/-- Sample of a leaf: a local direction, or none (R307). -/
def Leaf.sample (o : V3) (u u1 u2 : Val) : Leaf → Option V3
  | .matt | .sheen _ => mattSample o u1 u2
  | .glossy e =>
    if o.z.le0 then none
    else
      let m : V3 := ⟨o.x.negate, o.y.negate, o.z⟩
      let ca := exp2r (mul32 (log2r u1) (div32 .one (nat32 (e + 1))))
      let sa := sqrt0 (sub32 .one (mul32 ca ca))
      let sc := sinCos32 u2
      let v : V3 := if m.y.abs.lt (f32 0x3F666666) then ⟨.zero, .one, .zero⟩ else ⟨.one, .zero, .zero⟩
      let a := normalise (cross3 v m)
      let b := cross3 m a
      let l := comb ⟨mul32 sa sc.2, mul32 sa sc.1, ca⟩ a b m
      if l.z.le0 then none else some l
  | .micro ax ay _ =>
    if o.z.le0 then none
    else
      let h := vndf ax ay o u1 u2
      let c := mul32 (nat32 2) (dot3 o h)
      let l := normalise (V3.zip (fun p q => sub32 (mul32 c p) q) h o)
      if l.z.le0 then none else some l
  | .dielectric eta alpha =>
    if o.z.isZero then none
    else
      let n := sideEta eta o
      let o' := sided o o
      let h := vndf alpha alpha o' u1 u2
      let a := dot3 o' h
      let back (l : V3) : V3 := normalise (sided o l)
      if u.lt (frD a n) then
        let l := V3.zip (fun p q => sub32 (mul32 (mul32 (nat32 2) a) p) q) h o'
        if Val.zero.lt l.z then some (back l) else none
      else
        let k := sub32 (div32 a n) (sqrt0 (sub32 .one (div32 (sub32 .one (mul32 a a)) (mul32 n n))))
        let l := V3.zip (fun p q => sub32 (mul32 k p) (div32 q n)) h o'
        if l.z.lt .zero then some (back l) else none

/-- A of R308. -/
def Leaf.albedo (tb : Tables) (o : V3) : Leaf → V3
  | .matt | .glossy _ => if o.z.le0 then V3.zero else V3.all .one
  | .micro _ _ fidx => if o.z.le0 then V3.zero else fresOf tb fidx o.z
  | .dielectric eta _ => if o.z.isZero then V3.zero else V3.all (frD (sided o o).z (sideEta eta o))
  | .sheen rough => if o.z.le0 then V3.zero else V3.all (mul32 halfVal rough)

/-- One layer of the network (R307): weights and biases at byte offsets. -/
def netLayer (w : List Byte) (wo bo ins outs : Nat) (x : List Val) : List Val :=
  let h (o : Nat) : Val := half32 (leNat ((w.drop o).take 2))
  (List.range outs).map fun j =>
    let s := sumTerms false (((List.range ins).map fun k => (h (wo + 2 * (ins * j + k))).mul (x.getD k .zero)) ++ [(h (bo + 2 * j), false)])
    let v := half32 (roundTo (fmtOf .f16) .rne false false 0 s.1).1
    if Val.zero.lt v then v else .zero

/-- The network's output (R307). -/
def netLobe (w : List Byte) (o i : V3) : V3 :=
  if below o i then V3.zero
  else
    let x := [o.x, o.y, o.z, i.x, i.y, i.z].map fun v => half32 (roundTo (fmtOf .f16) .rne false false 0 v).1
    let h1 := netLayer w 0 256 8 16 x
    let h2 := netLayer w 288 800 16 16 h1
    let y := netLayer w 832 928 16 3 h2
    ⟨y.getD 0 .zero, y.getD 1 .zero, y.getD 2 .zero⟩

end Kinds

section Trees

/-- The weight of a slot (R288). -/
def slotWeight (v : Nat) : V3 := ⟨weightOf (fld v 16 16), weightOf (fld v 32 16), weightOf (fld v 48 16)⟩
/-- ATT of a LAYER (R285, R288). -/
def slotAtt (v : Nat) : V3 := ⟨weightOf (fld v 80 16), weightOf (fld v 96 16), weightOf (fld v 112 16)⟩

/-- Val and Alb (R290, R308) over a function of the leaves. -/
def treeVal (x : Nat) (leaf : Nat → V3) : Nat → Nat → V3
  | 0, _ => V3.zero
  | d + 1, n =>
    let v := slotOf x n
    let s := match kindOfSlot v, kidsOf v with
      | 1, ks => ks.foldl (fun s c => V3.zip (fun a b => sum32 [(a, false), (b, false)]) s (treeVal x leaf d c)) V3.zero
      | 2, [t, b] => V3.zip (fun a q => sum32 [(a, false), (q, false)]) (treeVal x leaf d t)
          (V3.zip mul32 (slotAtt v) (treeVal x leaf d b))
      | _, _ => leaf v
    V3.zip mul32 (slotWeight v) s

/-- Val(ROOT) at (o, i) (R290). -/
def valueAt (tb : Tables) (x : Nat) (o i : V3) : V3 :=
  treeVal x (fun v => if kindOfSlot v = 8 then netLobe (tb.net (fld v 64 16)) o i else (leafOf v).lobe tb o i) 4 (rootOf x)

/-- Alb(n) at o (R308). R286 bounds the depth below ROOT; a detached node, as TOP of CLAY may be, can stand over up to 15 slots. -/
def albedoAt (tb : Tables) (x : Nat) (o : V3) (n : Nat) : V3 := treeVal x (fun v => (leafOf v).albedo tb o) 16 n

/-- sw and sw′ (R291). -/
def selWeight (v : Nat) (att : Option V3) : Val :=
  let w := slotWeight v
  let p (a b : Val) : Val := match att with | some _ => (a.mul b).1 | none => a
  let t := att.getD V3.zero
  let s := (sumTerms false [(p w.x t.x, false), ((Val.fin false 2 1).mul (p w.y t.y)), (p w.z t.z, false)]).1
  r32 (s.mul2 (-2))

/-- The children of a node with p_j and cum_j (R292). -/
def childProbs (x n : Nat) : List (Nat × Val × Val) :=
  let v := slotOf x n
  let ks := kidsOf v
  let att (j : Nat) : Option V3 := if kindOfSlot v = 2 ∧ j = 1 then some (slotAtt v) else none
  let ws := ((List.range ks.length).zip ks).map fun p => (p.2, selWeight (slotOf x p.2) (att p.1))
  let S := sum32 (ws.map fun w => (w.2, false))
  (ws.foldl (fun (acc : List (Nat × Val × Val) × Val) w =>
    let p := if S.isZero then .zero else div32 w.2 S
    let cum := sum32 [(acc.2, false), (p, false)]
    (acc.1 ++ [(w.1, p, cum)], cum)) ([], .zero)).1

/-- The reachable leaves with their path probabilities, in pre-order (R292, R295). -/
def leafProbs (x : Nat) : Nat → Nat → Val → List (Nat × Val)
  | 0, _, _ => []
  | d + 1, n, p =>
    if kindOfSlot (slotOf x n) ≤ 2 then (childProbs x n).flatMap fun c => leafProbs x d c.1 (mul32 p c.2.1)
    else [(n, p)]

/-- Pdf (R295) for local directions of a wi that is not zero. -/
def pdfAt (x : Nat) (o i : V3) : Val :=
  (leafProbs x 4 (rootOf x) .one).foldl (fun acc q =>
    if Val.zero.lt q.2 then sum32 [(acc, false), (mul32 q.2 ((leafOf (slotOf x q.1)).pdf o i), false)] else acc) .zero

/-- 0x3F7F_FFFF. -/
def uMax : Val := f32 0x3F7FFFFF
/-- The clamp of a uniform number (R293). -/
def clampU (u : Val) : Val := if u.isNan || u.lt .zero then .zero else if Val.one.le u then uMax else u

/-- The selection walk (R293): the leaf and the rescaled number, or none (R294). -/
def selectLeaf (x : Nat) : Nat → Nat → Val → Option (Nat × Val)
  | 0, _, _ => none
  | d + 1, n, u =>
    if 2 < kindOfSlot (slotOf x n) then some (n, u)
    else
      let ps := childProbs x n
      let prev (j : Nat) : Val := match j with | 0 => .zero | k + 1 => ((ps.getD k (0, .zero, .zero)).2).2
      let live := ((List.range ps.length).zip ps).filter fun p => Val.zero.lt p.2.2.1
      match live.find? fun p => u.lt p.2.2.2, live.getLast? with
      | some p, _ | none, some p =>
        let q := r32 (divExact (subExact u (prev p.1)) p.2.2.1)
        selectLeaf x d p.2.1 (if q.lt uMax then q else uMax)
      | none, none => none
==================================================
_To do_: In your answer, include only the lines above starting at the line that holds "x leaf d t)" and ending at the line that holds "treeVal x (fun v => if", copied exactly.

_Task response_:
      | 2, [t, b] => V3.zip (fun a q => sum32 [(a, false), (q, false)]) (treeVal x leaf d t)
          (V3.zip mul32 (slotAtt v) (treeVal x leaf d b))
      | _, _ => leaf v
    V3.zip mul32 (slotWeight v) s

/-- Val(ROOT) at (o, i) (R290). -/
def valueAt (tb : Tables) (x : Nat) (o i : V3) : V3 :=
  treeVal x (fun v => if kindOfSlot v = 8 then netLobe (tb.net (fld v 64 16)) o i else (leafOf v).lobe tb o i) 4 (rootOf x)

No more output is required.